The transfer rates of modern disks and their controllers is measured hundreds of megabytes per second. But that’s assuming a best case scenario: linear (sequential) reads or writes. The real killer is random disk I/O. Any time the disk head needs to move (seek), you incur a delay of several milliseconds. Event the fastest hard disks available claim average seek times in the 4 ms range. Expecting more than about 200 seeks per second is unrealistic. In fact, the rule of thumb for years has been not to expect more than about 100 I/O operations (iops) from a single spindle.

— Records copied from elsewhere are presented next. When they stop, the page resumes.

-- ==== Sys2Proof/Machine/Ops.lean ====
section
/-! DEFINITION. The named operations over the state: reading and writing one thing of it, the response queue, the notice
list, the cells of the Key Table and the slot wait list. A slot, batch or job number outside its table reads as
EMPTY, UNUSED or free, and writing it changes nothing; every rule tests its range first. -/

namespace Sys2Proof.Machine

/-! ### Something for each port -/

/-- The value of a line port. -/
def PerLine.get {α : Type} (x : PerLine α) : LinePort → α
  | .l0 => x.l0
  | .l1 => x.l1
  | .l2 => x.l2
  | .l3 => x.l3

/-- A new value for a line port. -/
def PerLine.set {α : Type} (x : PerLine α) (p : LinePort) (v : α) : PerLine α :=
  match p with
  | .l0 => { x with l0 := v }
  | .l1 => { x with l1 := v }
  | .l2 => { x with l2 := v }
  | .l3 => { x with l3 := v }

/-- The value of a port. -/
def PerPort.get {α : Type} (x : PerPort α) : Port → α
  | .line .l0 => x.l0
  | .line .l1 => x.l1
  | .line .l2 => x.l2
  | .line .l3 => x.l3
  | .cp => x.cp

/-- A new value for a port. -/
def PerPort.set {α : Type} (x : PerPort α) (p : Port) (v : α) : PerPort α :=
  match p with
  | .line .l0 => { x with l0 := v }
  | .line .l1 => { x with l1 := v }
  | .line .l2 => { x with l2 := v }
  | .line .l3 => { x with l3 := v }
  | .cp => { x with cp := v }

/-- The value of a tamper line. -/
def PerTamper.get {α : Type} (x : PerTamper α) : TamperLine → α
  | .enclosure => x.enclosure
  | .mesh => x.mesh
  | .thermal => x.thermal
  | .supply => x.supply

/-- A new value for a tamper line. -/
def PerTamper.set {α : Type} (x : PerTamper α) (l : TamperLine) (v : α) : PerTamper α :=
  match l with
  | .enclosure => { x with enclosure := v }
  | .mesh => { x with mesh := v }
  | .thermal => { x with thermal := v }
  | .supply => { x with supply := v }

/-- The line ports in order. -/
def allLines : List LinePort := [.l0, .l1, .l2, .l3]

/-- The five ports. -/
def allPorts : List Port := [.line .l0, .line .l1, .line .l2, .line .l3, .cp]

/-- The tamper lines in the order of R157. -/
def allTamperLines : List TamperLine := [.enclosure, .mesh, .thermal, .supply]

/-! ### Reading and writing the tables -/

/-- Port unit `p`. -/
def State.port (s : State) (p : Port) : PortUnit := s.ports.get p

/-- Port unit `p` replaced. -/
def State.setPort (s : State) (p : Port) (u : PortUnit) : State := { s with ports := s.ports.set p u }

/-- The live-job list of port `p` (R88). -/
def State.liveOf (s : State) (p : Port) : List Nat := s.live.get p

/-- The live-job list of port `p` replaced. -/
def State.setLive (s : State) (p : Port) (l : List Nat) : State := { s with live := s.live.set p l }

/-- The binding of line port `l` (R27). -/
def State.binding (s : State) (l : LinePort) : Binding := s.bindings.get l

/-- The binding of line port `l` replaced. -/
def State.setBinding (s : State) (l : LinePort) (b : Binding) : State := { s with bindings := s.bindings.set l b }

/-- The deficit of line port `l` (R107). -/
def State.deficit (s : State) (l : LinePort) : Nat := s.deficits.get l

/-- The deficit of line port `l` replaced. -/
def State.setDeficit (s : State) (l : LinePort) (d : Nat) : State := { s with deficits := s.deficits.set l d }

/-- Entry `n` of the Key Table (R1). -/
def State.entry (s : State) (n : Nat) : Entry := if h : n < 128 then s.keys[n] else .empty

/-- Entry `n` of the Key Table replaced. -/
def State.setEntry (s : State) (n : Nat) (e : Entry) : State :=
  { s with keys := if h : n < 128 then s.keys.set n e h else s.keys }

/-- Batch record `n` (R59). -/
def State.batch (s : State) (n : Nat) : Batch := if h : n < 32 then s.batches[n] else unusedBatch

/-- Batch record `n` replaced. -/
def State.setBatch (s : State) (n : Nat) (b : Batch) : State :=
  { s with batches := if h : n < 32 then s.batches.set n b h else s.batches }

/-- The job in slot `n`, if the slot is not free (R83). -/
def State.job (s : State) (n : Nat) : Option Job := if h : n < 16 then s.slots[n] else none

/-- Slot `n` replaced. -/
def State.setJob (s : State) (n : Nat) (j : Option Job) : State :=
  { s with slots := if h : n < 16 then s.slots.set n j h else s.slots }

/-- The stream sequence of line slot `n` (R129). -/
def State.seq (s : State) (n : Nat) : Byte := if h : n < 15 then s.seqs[n] else 0

/-- The stream sequence of line slot `n` replaced. -/
def State.setSeq (s : State) (n : Nat) (v : Byte) : State :=
  { s with seqs := if h : n < 15 then s.seqs.set n v h else s.seqs }

/-- A vector with a function applied to every element. -/
def mapVector {α : Type} {n : Nat} (f : α → α) (v : Vector α n) : Vector α n :=
  ⟨(v.toList.map f).toArray, by simp⟩

/-! ### Whether the part is at work -/

/-- The links, queues and notice list are at work: main power is present and the main reset line is released (R155,
R163, R169). -/
def State.alive (s : State) : Bool := s.mainPower && !s.resetHeld

/-- A head may be admitted: mode OPERATING or LOCKOUT, and no power-up sweep running (R89 step 1, R155). -/
def State.admitting (s : State) : Bool :=
  (s.mode == .operating || s.mode == .lockout) && s.sweep == .idle && s.alive

/-- The mode that the store holds: FAILED is volatile and stands in the store as ZEROISING (R156). -/
def storedMode : PartMode → PartMode
  | .failed => .zeroising
  | m => m

/-! ### Heads to try -/

/-- Head `p` is to be tried in the event in progress (R89). -/
def State.addTry (s : State) (p : Port) : State :=
  { s with tries := if p ∈ s.tries then s.tries else s.tries ++ [p] }

/-- Every port's head is to be tried (R89). -/
def State.addTries (s : State) (ps : List Port) : State := ps.foldl State.addTry s

/-- Head `p` is to be tried if it waits for what has come free (R89). -/
def State.addTryIf (s : State) (p : Port) (w : HeadWait) : State :=
  if (s.port p).wait = w then s.addTry p else s

/-- What the head of port `p` waits for (log 9). -/
def State.setWait (s : State) (p : Port) (w : HeadWait) : State := s.setPort p { s.port p with wait := w }

/-! ### The slot wait list (R93, R95) -/

/-- Port `p` joins the tail of the slot wait list, or keeps its place; the custody port never joins (R93). -/
def State.joinWaitList (s : State) (p : Port) : State :=
  match p with
  | .cp => s
  | .line l => { s with waitList := if l ∈ s.waitList then s.waitList else s.waitList ++ [l] }

/-- Port `p` leaves the slot wait list (R95). -/
def State.leaveWaitList (s : State) (p : Port) : State :=
  match p with
  | .cp => s
  | .line l => { s with waitList := s.waitList.filter (· != l) }

/-! ### Responses (R91, R146) -/

/-- No entry of the response queue is free to reserve (R89 step 2). -/
def PortUnit.responsesFull (u : PortUnit) : Bool := Config.responseEntries ≤ u.occupied.length + u.reserved

/-- A response is written into an entry reserved for it and joins the tail of the occupied entries (R146). Where no
entry is reserved, its reservation was dropped by a port reset and it is not written (R146, R154; log 26). -/
def State.respond (s : State) (p : Port) (r : Response) : State :=
  let u := s.port p
  if u.reserved = 0 then s
  else s.setPort p { u with reserved := u.reserved - 1, occupied := u.occupied ++ [r] }

/-- Several responses written in order. -/
def State.respondAll (s : State) (p : Port) (rs : List Response) : State := rs.foldl (fun s r => s.respond p r) s

/-- A response that is no refusal: no slot and no stage (Figure 13 note). -/
def plainResponse (code tag : Byte) (a : Answer) (body : List Byte) : Response :=
  { code := code, tag := tag, answer := a, slot := none, stage := .none, body := body }

/-- The admission of the head of port `p` takes it from the request queue, reserves one response entry and takes the
port off the slot wait list (R91, R145, R95). The next request becomes the head. DESIGN CHOICE (log 37): the port leaves the list
before what the admission does, so that the slot an admitted CANCEL frees is not offered to its own port. -/
def State.beginAdmission (s : State) (p : Port) : State :=
  let u := s.port p
  (s.setPort p { u with requests := u.requests.tail, reserved := u.reserved + 1, wait := .none }).leaveWaitList p

/-! ### Notices (R152) -/

/-- A notice is raised: it joins the tail of the list, or its twin keeps its place and takes the content (R152). -/
def raiseIn (k : NoticeKey) (content : Nat) (ns : List Notice) : List Notice :=
  if ns.any (·.key == k) then ns.map (fun n => if n.key == k then ⟨k, content⟩ else n) else ns ++ [⟨k, content⟩]

/-- A notice is raised in the custody notice list. -/
def State.notice (s : State) (k : NoticeKey) (content : Nat) : State := { s with notices := raiseIn k content s.notices }

/-! ### Cells (R4 to R11) -/

/-- A BLANK cell (R4). -/
def blankCell : Cell := { state := .blank, value := none, check := none, inFlight := 0 }

/-- Cell `c` of a KEY entry. -/
def KeyEntry.cell (k : KeyEntry) : CellId → Cell
  | .a => k.cellA
  | .b => k.cellB

/-- Cell `c` of a KEY entry replaced. -/
def KeyEntry.setCell (k : KeyEntry) (c : CellId) (x : Cell) : KeyEntry :=
  match c with
  | .a => { k with cellA := x }
  | .b => { k with cellB := x }

/-- The other letter. -/
def CellId.other : CellId → CellId
  | .a => .b
  | .b => .a

/-- The key value of a captured cell (R9, R102). -/
def State.cellValue (s : State) (slot : Nat) (c : CellId) : Block :=
  match s.entry slot with
  | .key k => (k.cell c).value.getD 0
  | _ => 0

/-- A cell of a KEY entry changed. -/
def State.modCell (s : State) (slot : Nat) (c : CellId) (f : Cell → Cell) : State :=
  match s.entry slot with
  | .key k => s.setEntry slot (.key (k.setCell c (f (k.cell c))))
  | _ => s

/-- A job captures a cell: its in-flight count rises by one (R8). -/
def State.capture (s : State) (slot : Nat) (c : CellId) : State :=
  s.modCell slot c fun x => { x with inFlight := x.inFlight + 1 }

/-- A cell after the release of one hold (R10, R11): the count falls by one; a DRAINING cell whose count reaches 0
becomes READY and keeps its values. A release never finds a cell in another state. -/
def releasedCell (x : Cell) : Cell :=
  match x.state with
  | .serving => { x with inFlight := x.inFlight - 1 }
  | .draining =>
    if x.inFlight ≤ 1 then { x with state := .ready, inFlight := 0 } else { x with inFlight := x.inFlight - 1 }
  | _ => x

/-- The release of one hold completes the drain of a cell (R11). -/
def drainEnds (x : Cell) : Bool := x.state == .draining && x.inFlight ≤ 1

/-- A job releases a captured cell. A drain that ends raises CELL_DRAINED unless the release belongs to a tamper
zeroisation (R11, R22). -/
def State.releaseCell (loud : Bool) (s : State) (pair : Nat × CellId) : State :=
  match s.entry pair.1 with
  | .key k =>
    let x := k.cell pair.2
    let s' := s.setEntry pair.1 (.key (k.setCell pair.2 (releasedCell x)))
    if loud && drainEnds x then s'.notice (.cellDrained pair.1 pair.2) 0 else s'
  | _ => s

/-- A KEY entry whose cells are all cleared (R22). -/
def Entry.zeroised : Entry → Entry
  | .key k => .key { k with cellA := blankCell, cellB := blankCell, serving := none }
  | e => e

/-- A cell after the power-up sweep (R21). -/
def sweptCell (x : Cell) : Cell :=
  match x.state with
  | .forming => blankCell
  | .draining => { x with state := .ready, inFlight := 0 }
  | _ => { x with inFlight := 0 }

/-- An entry after the power-up sweep (R21). -/
def Entry.swept : Entry → Entry
  | .key k => .key { k with cellA := sweptCell k.cellA, cellB := sweptCell k.cellB }
  | e => e

/-- The ceremony record closes and every part of it is cleared; a FORMING target cell becomes BLANK (R43, R44, R52,
R54, R56, R57). -/
def State.closeCeremony (s : State) : State :=
  match s.ceremony with
  | none => s
  | some c =>
    let s' := s.modCell c.slot c.cell fun x => if x.state = .forming then blankCell else x
    { s' with ceremony := none }

end Sys2Proof.Machine
end

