-- ==== Sys2Proof/Machine/Tamper.lean ====
section
/-! DEFINITION. The tamper record, the entry to ZEROISING and its end, ZEROISE-ALL and CLEAR-LOCKOUT (R157 to R165). -/

namespace Sys2Proof.Machine

/-- A cause is added to the tamper record (R158). -/
def State.addCause (s : State) (c : Cause) : State :=
  { s with
    causes := allCauses.filter fun x => x == c || s.causes.contains x
    firstCause := if s.causes.isEmpty then some c else s.firstCause }

/-- Every cell of every KEY entry is cleared, and every serving indicator is none (R22, R161). -/
def State.clearCells (s : State) : State := { s with keys := mapVector Entry.zeroised s.keys }

/-- Each OPEN or PAUSED batch becomes SUSPENDED (R80, R160 step 3, R164). -/
def State.suspendBatches (s : State) : State := { s with batches := mapVector Batch.suspend s.batches }

/-- A job ends with TAMPER, without notice of a drain, offer or try (R99, R101, R11). -/
def State.tamperJob (s : State) (slot : Nat) : State :=
  match s.job slot with
  | some j => s.endJob { commits := false, loud := false, answers := j.owed .tamper, offers := false, now := false } slot
  | none => s

/-- Every live job ends with TAMPER in ascending slot order (R101, R160 step 1). -/
def State.tamperJobs (s : State) : State := (List.range 16).foldl State.tamperJob s

/-- The engine and the arbiter after the entry to ZEROISING (R113). -/
def State.clearEngine (s : State) : State :=
  { s with engine := none, deficits := ⟨0, 0, 0, 0⟩, pointer := .l0, waitList := [] }

/-- Zeroise-pending is set, the mode becomes ZEROISING and no read-back attempt has been made (R157, R159). -/
def State.startZeroisation (s : State) : State := { s with zeroisePending := true, mode := .zeroising, zeroRun := some 0 }

/-- The entry to ZEROISING: with the part at work, in the order of R160; on battery alone or with the main reset line
held there is no job or ceremony to end (R164, R169). The clearing belongs to the same event (R11, R22; log 20). -/
def State.enterZeroising (s : State) : State :=
  let s1 := s.startZeroisation
  if s.alive then s1.tamperJobs.clearEngine.closeCeremony.suspendBatches.clearCells
  else s1.suspendBatches.clearCells

/-- The lines are watched: main power is present, or the battery is above the store holding level (R157). -/
def State.watched (s : State) : Bool := s.mainPower || !s.holdingLost

/-- The TAMPER notice of a line, where the notice list exists (R157, R164, R169; with the mode ZEROISING under
the held main reset line log 14). -/
def State.tamperNotice (s : State) (l : TamperLine) : State := if s.alive then s.notice (.tamper l) 0 else s

/-- A tamper event acts by the mode (R157). Where the entry to ZEROISING may close a batch, whether TAMPER or its
BATCH_CLOSED is raised first is a free choice (log 12). -/
def State.takeTamper (s : State) (l : TamperLine) : State :=
  let s1 := s.addCause (.line l)
  if s.mode = .operating ∨ s.mode = .lockout then
    if s.alive && s.batches.toList.any (fun b => b.state == .closing) then
      let s2 := { s1 with choices := s.choices + 1 }
      if Config.tamperNoticeFirst s.choices then (s2.tamperNotice l).enterZeroising else s2.enterZeroising.tamperNotice l
    else (s1.tamperNotice l).enterZeroising
  else s1.tamperNotice l

/-- A tamper event while the power-up sweep runs is held to its end (R168). -/
def State.holdOrTakeTamper (s : State) (l : TamperLine) : State :=
  match s.sweep with
  | .running _ => { s with heldTamper := s.heldTamper ++ [l] }
  | .clearing _ => { s with heldTamper := s.heldTamper ++ [l] }
  | _ => s.takeTamper l

/-- ZEROISE-ALL (R159). -/
def admitZeroiseAll (p : Port) (r : Request) (s : State) : Verdict :=
  .accept { ((s.beginAdmission p).addCause .requested).enterZeroising with zeroTag := some r.tag }

/-- Some tamper line is active. -/
def State.anyLineActive (s : State) : Bool := allTamperLines.any s.tamperPins.get

/-- CLEAR-LOCKOUT (R165). -/
def admitClearLockout (p : Port) (r : Request) (s : State) : Verdict :=
  match firstFailure [(s.mode != .operating, .busy), (!s.anyLineActive, .tamperActive)] with
  | some a => .refuse (bare a)
  | none =>
    match s.answered p r [PartMode.operating.code] fun t =>
      { t with causes := [], firstCause := none, mode := .operating } with
    | .accept t => .accept (t.addTries allPorts)
    | v => v

/-- The response of the ZEROISE-ALL that started the zeroisation, when its entry still stands (R159). -/
def State.answerZeroiseAll (s : State) (reached : PartMode) (attempts : Nat) : State :=
  match s.zeroTag with
  | none => s
  | some tag =>
    { s.respond .cp (plainResponse ReqKind.zeroiseAll.code tag .done [reached.code, byte attempts]) with zeroTag := none }

end Sys2Proof.Machine
end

Having larger disk arrays means being able to perform a greater number of iops per second: typically something like (N/2)*100 where N is the number of disks. You must divide by two because of mirroring. In a typical setup of 12 disks, there are 6 mirrored pairs (RAID-1) and stripe (RAID-0) data across them. This is commonly referred to as RAID 1+0.
Using this model, the only way to get another 200 iops out of your array (without sacrificing data integrity) is to add two or four more disks. Like Moore’s Law, this had been true for a very long time. But just like Moore’s Law, the storage game has recently changed in a most unexpected way.